Parsing references from the PDF

JabRef offers the feature to extract references from the bibliography of a PDF using GROBID’s capabilities. This works OKish, but has the major drawbacks that data is sent from JabRef to a service hosted by the JabRef developers. When conducting paper reviews, one does not want to share the PDFs to other third parties.

Therefore, we included a possibility for offline parsing in JabRef. It currently works well for IEEE papers, but not for others.

You can try it out if it works for you, too: Download the latest development version from https://builds.jabref.org/main/.

Ensure that online services are disabled

You need to scroll down in the “Web search” preferences.

Start parser

Have the PDF attached to an entry.
Right-click on the entry in the entry table.
Select the item “Extract references from file (offline)”

Ensure that “offline” is written. If there is “online” written, you have GROBID services enabled.

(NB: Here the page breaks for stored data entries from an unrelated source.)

-- ==== Sys2Proof/Laws/State.lean ====
section
/-! SUPPORT. What each named update of the state leaves as it was: one lemma for each field. -/

namespace Sys2Proof.Laws

open Sys2Proof.Machine

variable (s : State)

/-! ### setF -/

@[simp] theorem setF_pending (f : Fld) (v : Nat) : (s.setF f v).pending = s.pending := rfl
@[simp] theorem setF_phase (f : Fld) (v : Nat) : (s.setF f v).phase = s.phase := rfl
@[simp] theorem setF_dev (f : Fld) (v : Nat) : (s.setF f v).dev = s.dev := rfl
@[simp] theorem setF_prev (f : Fld) (v : Nat) : (s.setF f v).prev = s.prev := rfl
@[simp] theorem setF_holdFrom (f : Fld) (v : Nat) : (s.setF f v).holdFrom = s.holdFrom := rfl
@[simp] theorem setF_analogWest (f : Fld) (v : Nat) : (s.setF f v).analogWest = s.analogWest := rfl
@[simp] theorem setF_analogEast (f : Fld) (v : Nat) : (s.setF f v).analogEast = s.analogEast := rfl
@[simp] theorem setF_drone (f : Fld) (v : Nat) : (s.setF f v).drone = s.drone := rfl
@[simp] theorem setF_fuses (f : Fld) (v : Nat) : (s.setF f v).fuses = s.fuses := rfl
@[simp] theorem setF_pcie (f : Fld) (v : Nat) : (s.setF f v).pcie = s.pcie := rfl
@[simp] theorem setF_qspi (f : Fld) (v : Nat) : (s.setF f v).qspi = s.qspi := rfl
@[simp] theorem setF_drawn (f : Fld) (v : Nat) : (s.setF f v).drawn = s.drawn := rfl
@[simp] theorem setF_lath (f : Fld) (v : Nat) : (s.setF f v).lath = s.lath := rfl
@[simp] theorem setF_journal (f : Fld) (v : Nat) : (s.setF f v).journal = s.journal := rfl
@[simp] theorem setF_returnedPart (f : Fld) (v : Nat) : (s.setF f v).returnedPart = s.returnedPart := rfl
@[simp] theorem setF_job (f : Fld) (v : Nat) : (s.setF f v).job = s.job := rfl
@[simp] theorem setF_shadow (f : Fld) (v : Nat) : (s.setF f v).shadow = s.shadow := rfl
@[simp] theorem setF_registryMem (f : Fld) (v : Nat) : (s.setF f v).registryMem = s.registryMem := rfl
@[simp] theorem setF_stencilMem (f : Fld) (v : Nat) : (s.setF f v).stencilMem = s.stencilMem := rfl
@[simp] theorem setF_captureMem (f : Fld) (v : Nat) : (s.setF f v).captureMem = s.captureMem := rfl
@[simp] theorem setF_spineMem (f : Fld) (v : Nat) : (s.setF f v).spineMem = s.spineMem := rfl
@[simp] theorem setF_faProg (f : Fld) (v : Nat) : (s.setF f v).faProg = s.faProg := rfl
@[simp] theorem setF_faData (f : Fld) (v : Nat) : (s.setF f v).faData = s.faData := rfl
@[simp] theorem setF_memint (f : Fld) (v : Nat) : (s.setF f v).memint = s.memint := rfl
@[simp] theorem setF_rx (f : Fld) (v : Nat) : (s.setF f v).rx = s.rx := rfl
@[simp] theorem setF_tx (f : Fld) (v : Nat) : (s.setF f v).tx = s.tx := rfl
@[simp] theorem setF_syn (f : Fld) (v : Nat) : (s.setF f v).syn = s.syn := rfl
@[simp] theorem setF_tiles (f : Fld) (v : Nat) : (s.setF f v).tiles = s.tiles := rfl
@[simp] theorem setF_bias (f : Fld) (v : Nat) : (s.setF f v).bias = s.bias := rfl
@[simp] theorem setF_aerialLow (f : Fld) (v : Nat) : (s.setF f v).aerialLow = s.aerialLow := rfl
@[simp] theorem setF_aerialBars (f : Fld) (v : Nat) : (s.setF f v).aerialBars = s.aerialBars := rfl
@[simp] theorem setF_spectral (f : Fld) (v : Nat) : (s.setF f v).spectral = s.spectral := rfl
@[simp] theorem setF_sched (f : Fld) (v : Nat) : (s.setF f v).sched = s.sched := rfl
@[simp] theorem setF_fh (f : Fld) (v : Nat) : (s.setF f v).fh = s.fh := rfl
@[simp] theorem setF_doze (f : Fld) (v : Nat) : (s.setF f v).doze = s.doze := rfl
@[simp] theorem setF_cores (f : Fld) (v : Nat) : (s.setF f v).cores = s.cores := rfl
@[simp] theorem setF_hod (f : Fld) (v : Nat) : (s.setF f v).hod = s.hod := rfl
@[simp] theorem setF_bridge (f : Fld) (v : Nat) : (s.setF f v).bridge = s.bridge := rfl
@[simp] theorem setF_time (f : Fld) (v : Nat) : (s.setF f v).time = s.time := rfl
@[simp] theorem setF_cal (f : Fld) (v : Nat) : (s.setF f v).cal = s.cal := rfl
@[simp] theorem setF_mon (f : Fld) (v : Nat) : (s.setF f v).mon = s.mon := rfl
@[simp] theorem setF_budget (f : Fld) (v : Nat) : (s.setF f v).budget = s.budget := rfl
@[simp] theorem setF_events (f : Fld) (v : Nat) : (s.setF f v).events = s.events := rfl
@[simp] theorem setF_hostQueue (f : Fld) (v : Nat) : (s.setF f v).hostQueue = s.hostQueue := rfl
@[simp] theorem setF_out (f : Fld) (v : Nat) : (s.setF f v).out = s.out := rfl
@[simp] theorem setF_getSh (f : Fld) (v : Nat) (g : Fld) :
    (s.setF f v).getSh g = s.getSh g := rfl
@[simp] theorem setF_core (f : Fld) (v : Nat) (i : Nat) :
    (s.setF f v).core i = s.core i := rfl

/-! ### setSh -/

@[simp] theorem setSh_pending (f : Fld) (v : Nat) : (s.setSh f v).pending = s.pending := rfl
@[simp] theorem setSh_phase (f : Fld) (v : Nat) : (s.setSh f v).phase = s.phase := rfl
@[simp] theorem setSh_dev (f : Fld) (v : Nat) : (s.setSh f v).dev = s.dev := rfl
@[simp] theorem setSh_prev (f : Fld) (v : Nat) : (s.setSh f v).prev = s.prev := rfl
@[simp] theorem setSh_holdFrom (f : Fld) (v : Nat) : (s.setSh f v).holdFrom = s.holdFrom := rfl
@[simp] theorem setSh_analogWest (f : Fld) (v : Nat) : (s.setSh f v).analogWest = s.analogWest := rfl
@[simp] theorem setSh_analogEast (f : Fld) (v : Nat) : (s.setSh f v).analogEast = s.analogEast := rfl
@[simp] theorem setSh_drone (f : Fld) (v : Nat) : (s.setSh f v).drone = s.drone := rfl
@[simp] theorem setSh_fuses (f : Fld) (v : Nat) : (s.setSh f v).fuses = s.fuses := rfl
@[simp] theorem setSh_pcie (f : Fld) (v : Nat) : (s.setSh f v).pcie = s.pcie := rfl
@[simp] theorem setSh_qspi (f : Fld) (v : Nat) : (s.setSh f v).qspi = s.qspi := rfl
@[simp] theorem setSh_drawn (f : Fld) (v : Nat) : (s.setSh f v).drawn = s.drawn := rfl
@[simp] theorem setSh_lath (f : Fld) (v : Nat) : (s.setSh f v).lath = s.lath := rfl
@[simp] theorem setSh_journal (f : Fld) (v : Nat) : (s.setSh f v).journal = s.journal := rfl
@[simp] theorem setSh_returnedPart (f : Fld) (v : Nat) : (s.setSh f v).returnedPart = s.returnedPart := rfl
@[simp] theorem setSh_job (f : Fld) (v : Nat) : (s.setSh f v).job = s.job := rfl
@[simp] theorem setSh_regs (f : Fld) (v : Nat) : (s.setSh f v).regs = s.regs := rfl
@[simp] theorem setSh_registryMem (f : Fld) (v : Nat) : (s.setSh f v).registryMem = s.registryMem := rfl
@[simp] theorem setSh_stencilMem (f : Fld) (v : Nat) : (s.setSh f v).stencilMem = s.stencilMem := rfl
@[simp] theorem setSh_captureMem (f : Fld) (v : Nat) : (s.setSh f v).captureMem = s.captureMem := rfl
@[simp] theorem setSh_spineMem (f : Fld) (v : Nat) : (s.setSh f v).spineMem = s.spineMem := rfl
@[simp] theorem setSh_faProg (f : Fld) (v : Nat) : (s.setSh f v).faProg = s.faProg := rfl
@[simp] theorem setSh_faData (f : Fld) (v : Nat) : (s.setSh f v).faData = s.faData := rfl
@[simp] theorem setSh_memint (f : Fld) (v : Nat) : (s.setSh f v).memint = s.memint := rfl
@[simp] theorem setSh_rx (f : Fld) (v : Nat) : (s.setSh f v).rx = s.rx := rfl
@[simp] theorem setSh_tx (f : Fld) (v : Nat) : (s.setSh f v).tx = s.tx := rfl
@[simp] theorem setSh_syn (f : Fld) (v : Nat) : (s.setSh f v).syn = s.syn := rfl
@[simp] theorem setSh_tiles (f : Fld) (v : Nat) : (s.setSh f v).tiles = s.tiles := rfl
@[simp] theorem setSh_bias (f : Fld) (v : Nat) : (s.setSh f v).bias = s.bias := rfl
@[simp] theorem setSh_aerialLow (f : Fld) (v : Nat) : (s.setSh f v).aerialLow = s.aerialLow := rfl
@[simp] theorem setSh_aerialBars (f : Fld) (v : Nat) : (s.setSh f v).aerialBars = s.aerialBars := rfl
@[simp] theorem setSh_spectral (f : Fld) (v : Nat) : (s.setSh f v).spectral = s.spectral := rfl
@[simp] theorem setSh_sched (f : Fld) (v : Nat) : (s.setSh f v).sched = s.sched := rfl
@[simp] theorem setSh_fh (f : Fld) (v : Nat) : (s.setSh f v).fh = s.fh := rfl
@[simp] theorem setSh_doze (f : Fld) (v : Nat) : (s.setSh f v).doze = s.doze := rfl
@[simp] theorem setSh_cores (f : Fld) (v : Nat) : (s.setSh f v).cores = s.cores := rfl
@[simp] theorem setSh_hod (f : Fld) (v : Nat) : (s.setSh f v).hod = s.hod := rfl
@[simp] theorem setSh_bridge (f : Fld) (v : Nat) : (s.setSh f v).bridge = s.bridge := rfl
@[simp] theorem setSh_time (f : Fld) (v : Nat) : (s.setSh f v).time = s.time := rfl
@[simp] theorem setSh_cal (f : Fld) (v : Nat) : (s.setSh f v).cal = s.cal := rfl
@[simp] theorem setSh_mon (f : Fld) (v : Nat) : (s.setSh f v).mon = s.mon := rfl
@[simp] theorem setSh_budget (f : Fld) (v : Nat) : (s.setSh f v).budget = s.budget := rfl
@[simp] theorem setSh_events (f : Fld) (v : Nat) : (s.setSh f v).events = s.events := rfl
@[simp] theorem setSh_hostQueue (f : Fld) (v : Nat) : (s.setSh f v).hostQueue = s.hostQueue := rfl
@[simp] theorem setSh_out (f : Fld) (v : Nat) : (s.setSh f v).out = s.out := rfl
@[simp] theorem setSh_getF (f : Fld) (v : Nat) (g : Fld) :
    (s.setSh f v).getF g = s.getF g := rfl
@[simp] theorem setSh_flag (f : Fld) (v : Nat) (g : Fld) :
    (s.setSh f v).flag g = s.flag g := rfl
@[simp] theorem setSh_core (f : Fld) (v : Nat) (i : Nat) :
    (s.setSh f v).core i = s.core i := rfl

/-! ### setMem -/

@[simp] theorem setMem_pending (m : MemId) (x : CodedMem) : (s.setMem m x).pending = s.pending := by cases m <;> rfl
@[simp] theorem setMem_phase (m : MemId) (x : CodedMem) : (s.setMem m x).phase = s.phase := by cases m <;> rfl
@[simp] theorem setMem_dev (m : MemId) (x : CodedMem) : (s.setMem m x).dev = s.dev := by cases m <;> rfl
@[simp] theorem setMem_prev (m : MemId) (x : CodedMem) : (s.setMem m x).prev = s.prev := by cases m <;> rfl
@[simp] theorem setMem_holdFrom (m : MemId) (x : CodedMem) :
    (s.setMem m x).holdFrom = s.holdFrom := by cases m <;> rfl
@[simp] theorem setMem_analogWest (m : MemId) (x : CodedMem) :
    (s.setMem m x).analogWest = s.analogWest := by cases m <;> rfl
@[simp] theorem setMem_analogEast (m : MemId) (x : CodedMem) :
    (s.setMem m x).analogEast = s.analogEast := by cases m <;> rfl
@[simp] theorem setMem_drone (m : MemId) (x : CodedMem) : (s.setMem m x).drone = s.drone := by cases m <;> rfl
@[simp] theorem setMem_fuses (m : MemId) (x : CodedMem) : (s.setMem m x).fuses = s.fuses := by cases m <;> rfl
@[simp] theorem setMem_pcie (m : MemId) (x : CodedMem) : (s.setMem m x).pcie = s.pcie := by cases m <;> rfl
@[simp] theorem setMem_qspi (m : MemId) (x : CodedMem) : (s.setMem m x).qspi = s.qspi := by cases m <;> rfl
@[simp] theorem setMem_drawn (m : MemId) (x : CodedMem) : (s.setMem m x).drawn = s.drawn := by cases m <;> rfl
@[simp] theorem setMem_lath (m : MemId) (x : CodedMem) : (s.setMem m x).lath = s.lath := by cases m <;> rfl
@[simp] theorem setMem_journal (m : MemId) (x : CodedMem) : (s.setMem m x).journal = s.journal := by cases m <;> rfl
@[simp] theorem setMem_returnedPart (m : MemId) (x : CodedMem) :
    (s.setMem m x).returnedPart = s.returnedPart := by cases m <;> rfl
@[simp] theorem setMem_job (m : MemId) (x : CodedMem) : (s.setMem m x).job = s.job := by cases m <;> rfl
@[simp] theorem setMem_regs (m : MemId) (x : CodedMem) : (s.setMem m x).regs = s.regs := by cases m <;> rfl
@[simp] theorem setMem_shadow (m : MemId) (x : CodedMem) : (s.setMem m x).shadow = s.shadow := by cases m <;> rfl
@[simp] theorem setMem_memint (m : MemId) (x : CodedMem) : (s.setMem m x).memint = s.memint := by cases m <;> rfl
@[simp] theorem setMem_rx (m : MemId) (x : CodedMem) : (s.setMem m x).rx = s.rx := by cases m <;> rfl
@[simp] theorem setMem_tx (m : MemId) (x : CodedMem) : (s.setMem m x).tx = s.tx := by cases m <;> rfl
@[simp] theorem setMem_syn (m : MemId) (x : CodedMem) : (s.setMem m x).syn = s.syn := by cases m <;> rfl
@[simp] theorem setMem_tiles (m : MemId) (x : CodedMem) : (s.setMem m x).tiles = s.tiles := by cases m <;> rfl
@[simp] theorem setMem_bias (m : MemId) (x : CodedMem) : (s.setMem m x).bias = s.bias := by cases m <;> rfl
@[simp] theorem setMem_aerialLow (m : MemId) (x : CodedMem) :
    (s.setMem m x).aerialLow = s.aerialLow := by cases m <;> rfl
@[simp] theorem setMem_aerialBars (m : MemId) (x : CodedMem) :
    (s.setMem m x).aerialBars = s.aerialBars := by cases m <;> rfl
@[simp] theorem setMem_spectral (m : MemId) (x : CodedMem) :
    (s.setMem m x).spectral = s.spectral := by cases m <;> rfl
@[simp] theorem setMem_sched (m : MemId) (x : CodedMem) : (s.setMem m x).sched = s.sched := by cases m <;> rfl
@[simp] theorem setMem_fh (m : MemId) (x : CodedMem) : (s.setMem m x).fh = s.fh := by cases m <;> rfl
@[simp] theorem setMem_doze (m : MemId) (x : CodedMem) : (s.setMem m x).doze = s.doze := by cases m <;> rfl
@[simp] theorem setMem_cores (m : MemId) (x : CodedMem) : (s.setMem m x).cores = s.cores := by cases m <;> rfl
@[simp] theorem setMem_hod (m : MemId) (x : CodedMem) : (s.setMem m x).hod = s.hod := by cases m <;> rfl
@[simp] theorem setMem_bridge (m : MemId) (x : CodedMem) : (s.setMem m x).bridge = s.bridge := by cases m <;> rfl
@[simp] theorem setMem_time (m : MemId) (x : CodedMem) : (s.setMem m x).time = s.time := by cases m <;> rfl
@[simp] theorem setMem_cal (m : MemId) (x : CodedMem) : (s.setMem m x).cal = s.cal := by cases m <;> rfl
@[simp] theorem setMem_mon (m : MemId) (x : CodedMem) : (s.setMem m x).mon = s.mon := by cases m <;> rfl
@[simp] theorem setMem_budget (m : MemId) (x : CodedMem) : (s.setMem m x).budget = s.budget := by cases m <;> rfl
@[simp] theorem setMem_events (m : MemId) (x : CodedMem) : (s.setMem m x).events = s.events := by cases m <;> rfl
@[simp] theorem setMem_hostQueue (m : MemId) (x : CodedMem) :
    (s.setMem m x).hostQueue = s.hostQueue := by cases m <;> rfl
@[simp] theorem setMem_out (m : MemId) (x : CodedMem) : (s.setMem m x).out = s.out := by cases m <;> rfl
@[simp] theorem setMem_getF (m : MemId) (x : CodedMem) (g : Fld) :
    (s.setMem m x).getF g = s.getF g := by cases m <;> rfl
@[simp] theorem setMem_flag (m : MemId) (x : CodedMem) (g : Fld) :
    (s.setMem m x).flag g = s.flag g := by cases m <;> rfl
@[simp] theorem setMem_getSh (m : MemId) (x : CodedMem) (g : Fld) :
    (s.setMem m x).getSh g = s.getSh g := by cases m <;> rfl
@[simp] theorem setMem_core (m : MemId) (x : CodedMem) (i : Nat) :
    (s.setMem m x).core i = s.core i := by cases m <;> rfl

There will be a popup with all parsed references

First, click “Select all new entries”, then deselect “Download linked online files”. Finally, press “Import entries” to add the entries to your library.

Result

The entries are now imported into the main table.

The original entry has links to the cited entries in the “Other fields” section:

Links

You find the PDF used for testing at jabref/src/test/resources/org/jabref/logic/importer/fileformat/tua3i2refpage.pdf at main · JabRef/jabref · GitHub.

A discussion of older functionality is done at Import from Reference text.

Outlook

We are happy to hear feedback on this functionality and how that it works for your use-case, too. If it does not, please search for an open-access PDF - or create a new example PDF for us. Then, we can work on parsing your variant of references similar to the pull request 11156.